Something shifted inside him. Not outside. Inside. A quiet settling. Not peace, but close enough to notice. His breathing steadied, rising and falling in rhythm. He stayed like that longer than expected, doing nothing, thinking nothing, just existing.

The feeling passed.

Thoughts returned, slow at first. Core. The word surfaced again. Where it forms. He had seen them fight, the ones called powerful. He had broken them, watched them fall, watched them end. There had been nothing inside. No center. No structure. No core. His brows pulled slightly. Why. The question carried weight without urgency. If this world measured everything through that, then what had they been, what had he destroyed.
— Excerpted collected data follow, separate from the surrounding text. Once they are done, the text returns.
/-- Settles O38: by the engine, which the change reaches as the line monitor has seen it. -/
theorem lineChangesAreSeen : Obligations.LineChangesAreSeen := by
  intro s b line high br lines seen interval timed
  have levels : lines = withLevel br.lines line high := by cases line <;> rfl
  refine ⟨fun same => exec_branchLineLevelChange_same (levels ▸ same), fun change => ?_⟩
  have reacts {v : Branch} (same : (br.see lines).react s.now line = v) :
      exec (.branchLineLevelChange b line high) s = .next (s.setBranch b v) := by
    rw [← same, levels]
    exact exec_branchLineLevelChange (levels ▸ change)
  have times (running : Option Stuck) : stuckOnChange s.now br.config.stretchLimit line lines running = timed running := by
    cases line with
    | clock => rfl
    | data => cases clock : br.lines.clockHigh <;> simp [stuckOnChange, stuckOnEntry, lines, timed, clock, interval]
  refine ⟨fun quiet => reacts (Branch.react_quiet quiet), fun c engine => reacts ?_, fun r engine step => reacts ?_,
    fun stuck engine => reacts ?_, fun r engine step => reacts ?_, fun r engine step risen => reacts ?_⟩
  · rw [Branch.react_active (br := br.see lines) engine, Conduct.onLine_eq]
    cases line <;> rfl
  · rw [Branch.react_pulse (br := br.see lines) engine step, Recovery.onLine_eq]
    cases line <;> simp [Branch.see, seen, lines]
  · rw [Branch.react_waitFree (br := br.see lines) engine, ← times]
    rfl
  · rw [Branch.react_idleWait (br := br.see lines) engine step, ← times]
    rfl
  · rw [Branch.react_released (br := br.see lines) engine step risen]
    rfl

/-! ### The stuck-line interval -/

section
variable {s : State} {b : BranchId}

theorem exec_stuckLineIntervalExpires_waitFree {stuck : Option Stuck} (engine : (s.branch b).engine = .waitFree stuck) :
    exec (.stuckLineIntervalExpires b) s = .next (match stuck with
      | none => s
      | some x => if x.interval.due s.now then s.enterRecovery b (stuckCause x.line) else s) := by
  show execStuckLineIntervalExpires b s = _
  simp only [execStuckLineIntervalExpires, engine]
  cases stuck <;> rfl

theorem exec_stuckLineIntervalExpires_due {x : Stuck} (engine : (s.branch b).engine = .waitFree (some x))
    (due : x.interval.since + x.interval.limit ≤ s.now) :
    exec (.stuckLineIntervalExpires b) s = .next (s.enterRecovery b (stuckCause x.line)) :=
  (exec_stuckLineIntervalExpires_waitFree engine).trans
    (congrArg Host.Outcome.next (if_pos (Interval.due_iff.2 due)))

end

/-- Settles O39: by the engine; the interval at its limit is what `State.enterRecovery` makes of the lines. -/
theorem stuckLineBeginsARecovery : Obligations.StuckLineBeginsARecovery := by
  refine fun s b => ⟨fun stuck engine early => ?_, fun r engine step early => ?_, fun i engine due low => ?_,
    fun i engine due lines => ?_, fun awake away => ?_⟩
  · rw [exec_stuckLineIntervalExpires_waitFree engine]
    cases stuck with
    | none => rfl
    | some x =>
      exact congrArg Host.Outcome.next (if_neg fun due => Nat.not_le.2 (early x rfl) (Interval.due_iff.1 due))
  · show execStuckLineIntervalExpires b s = _
    simp only [execStuckLineIntervalExpires, engine, step]
    have undue : stuckDue r.stuck s.now = false := by
      unfold stuckDue
      cases stuck : r.stuck with
      | none => rfl
      | some x => exact Bool.eq_false_iff.2 fun due => Nat.not_le.2 (early x stuck) (Interval.due_iff.1 due)
    simp [undue]
  · rw [exec_stuckLineIntervalExpires_due engine due, State.enterRecovery_clockLow low]
    rfl
  · rw [exec_stuckLineIntervalExpires_due engine due, State.enterRecovery_dataLow lines]
    rfl
  · show execStuckLineIntervalExpires b s = _
    cases engine : (s.branch b).engine with
    | waitFree stuck => exact absurd engine (awake stuck)
    | recovering r =>
      simp only [execStuckLineIntervalExpires, engine]
      exact congrArg Host.Outcome.next (if_neg fun due => away r engine due.1)
    | _ => simp only [execStuckLineIntervalExpires, engine]

end Sys2Proof.Machine
end

section
/-! SUPPORT. BRANCH_SET (R82, R83). -/

namespace Sys2Proof.Machine

theorem Engine.settled_iff {e : Engine} : e.settled = true ↔ e = .off ∨ e = .idle ∨ e = .isolated := by
  unfold Engine.settled
  cases e <;> simp

/-- An accepted BRANCH_SET turns the engine OFF, or out of OFF into IDLE (R83). -/
theorem Engine.afterBranchSet_eq (e : Engine) (enabled : Bool) :
    e.afterBranchSet enabled = if enabled then (if e = .off then .idle else e) else .off := by
  unfold Engine.afterBranchSet
  cases enabled <;> cases e <;> simp

section
variable {s : State} {f : Frame} {rest : List Frame} {b : BranchId} {c : BranchConfig}
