-- ==== Sys2Proof/Laws/Step.lean ====
section
/-!
SUPPORT. The step and the fetch: what a step does by mode, what a cycle does by its checks, and that `withFetchWord` places the
word that the next step fetches.
-/

namespace Sys2Proof.Machine

/-! ## The step by mode (40_pipeline.md R100) -/

theorem step_of_running {s : State} (h : s.mode = .running) : step s = s.cycle := by simp [step, h]

theorem step_of_waiting {s : State} {x : Reg} (h : s.mode = .waitingForKey x) : step s = .next (s.poll x) := by simp [step, h]

theorem step_of_faulted {s : State} {r : FaultRecord} (h : s.mode = .faulted r) : step s = .next s := by simp [step, h]

/-! ## The cycle by its checks (40_pipeline.md R103-R106) -/

theorem step_of_fetch {s : State} {i : Instr} (hs : s.Fetches) (h : decodeWord s.fetchWord = some i) :
    step s = exec i (s.setPc (s.pc + 2)) := by
  rw [step_of_running hs.1, State.cycle, if_pos hs.2, h]; rfl

theorem step_of_illegal {s : State} (hs : s.Fetches) (h : decodeWord s.fetchWord = none) :
    step s = .next ((s.setPc (s.pc + 2)).setMode (.faulted ⟨.unimplementedOpcode s.fetchWord, s.pc⟩)) := by
  rw [step_of_running hs.1, State.cycle, if_pos hs.2, h]; rfl

theorem step_of_bad_pc {s : State} (hs : s.mode = .running) (h : ¬ Fetchable s.pc) :
    step s = .next (s.setMode (.faulted ⟨.pcOutOfRange s.pc, s.pc⟩)) := by
  rw [step_of_running hs, State.cycle, if_neg h]; rfl

/-- What a step can do: nothing, a poll, an instruction, or one of the two faults raised before dispatch. -/
theorem step_cases (s : State) :
    (∃ r, s.mode = .faulted r ∧ step s = .next s) ∨
    (∃ x, s.mode = .waitingForKey x ∧ step s = .next (s.poll x)) ∨
    (∃ i, s.Fetches ∧ decodeWord s.fetchWord = some i ∧ step s = exec i (s.setPc (s.pc + 2))) ∨
    (s.Fetches ∧ decodeWord s.fetchWord = none ∧
      step s = .next ((s.setPc (s.pc + 2)).setMode (.faulted ⟨.unimplementedOpcode s.fetchWord, s.pc⟩))) ∨
    (s.mode = .running ∧ ¬ Fetchable s.pc ∧ step s = .next (s.setMode (.faulted ⟨.pcOutOfRange s.pc, s.pc⟩))) := by
  cases hm : s.mode with
  | faulted r => exact .inl ⟨r, rfl, step_of_faulted hm⟩
  | waitingForKey x => exact .inr (.inl ⟨x, rfl, step_of_waiting hm⟩)
  | running =>
    by_cases hp : Fetchable s.pc
    · cases hd : decodeWord s.fetchWord with
      | some i => exact .inr (.inr (.inl ⟨i, ⟨hm, hp⟩, rfl, step_of_fetch ⟨hm, hp⟩ hd⟩))
      | none => exact .inr (.inr (.inr (.inl ⟨⟨hm, hp⟩, rfl, step_of_illegal ⟨hm, hp⟩ hd⟩)))
    · exact .inr (.inr (.inr (.inr ⟨rfl, hp, step_of_bad_pc hm hp⟩)))

/-- The fetch advance of a fetchable `pc` does not wrap (40_pipeline.md R105), and is undone by the `pc - 2` of a raise. -/
theorem Fetchable.advance {a : Word} (h : Fetchable a) : (a + 2).toNat = a.toNat + 2 := by
  obtain ⟨_, _, _⟩ := h; rw [BitVec.toNat_add]; simp; omega

theorem advance_sub (a : Word) : a + 2 - 2 = a := by simp

/-! ## Words, bytes and `withFetchWord` -/

/-- The two bytes of a word, high byte first, make the word again. -/
theorem bytes_append (w : Word) : (w.extractLsb' 8 8 ++ w.extractLsb' 0 8 : Word) = w := by
  apply BitVec.eq_of_toNat_eq; have := w.isLt
  rw [BitVec.toNat_append, ← Nat.shiftLeft_add_eq_or_of_lt (BitVec.isLt _)]
  simp [BitVec.extractLsb'_toNat, Nat.shiftLeft_eq, Nat.shiftRight_eq_div_pow]; omega

/-- The words of the statements, by place values, are the words by format. -/
theorem wordNNN_eq (op : Nat) (nnn : AddrField) : wordNNN op nnn = encodeNNN (BitVec.ofNat 4 op) nnn := by
  apply BitVec.eq_of_toNat_eq; have := nnn.isLt
  simp [wordNNN, encodeNNN_toNat]; omega

theorem wordXNN_eq (op : Nat) (x : Reg) (nn : Byte) : wordXNN op x nn = encodeXNN (BitVec.ofNat 4 op) x nn := by
  apply BitVec.eq_of_toNat_eq; have := nn.isLt; have := x.isLt
  simp [wordXNN, encodeXNN_toNat]; omega

theorem wordXYN_eq (op : Nat) (x y : Reg) {n : Nat} (hn : n < 16) :
    wordXYN op x y n = encodeXYN (BitVec.ofNat 4 op) x y (BitVec.ofNat 4 n) := by
  apply BitVec.eq_of_toNat_eq; have := y.isLt; have := x.isLt
  simp [wordXYN, encodeXYN_toNat]; omega

/-- `withFetchWord` places the word, and the core fetches it. -/
theorem State.withFetchWord_fetches (s : State) (nbits w : Nat) :
    (s.withFetchWord nbits w).Fetches ∧ (s.withFetchWord nbits w).fetchWord = tableWord nbits w := by
  have hf : Fetchable (if Fetchable s.pc then s.pc else 0x200) := by
    split
    · assumption
    · decide
  refine ⟨⟨rfl, hf⟩, ?_⟩
  simp only [State.fetchWord, State.withFetchWord, State.writeByte_readByte, State.writeByte_pc, State.setPc_pc]
  rw [if_neg (by omega)]; simp only [if_true]
  exact bytes_append _

end Sys2Proof.Machine
end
Another thought followed, quieter, closer. Why had he never had one. Even before this. Before the forest. Before this body. His fingers curled slightly against the bedding. He tried to remember that place clearly, not fragments, the truth. The others. Not as individuals. As something else. Connected. Not physically. Beneath that. Their existence had felt shared, not separate, as if none of them had been complete on their own.

Leylin's gaze stilled.

A thought formed. Slow. Careful.

Then it stopped.

He didn't follow it further.

The room remained quiet.

His eyes closed slowly, not from decision but from weight, everything settling at once. The body didn't resist. It gave in. Gradually. His breathing evened out, the tension easing without notice.

For the first time in almost seven hundred years, Leylin slept.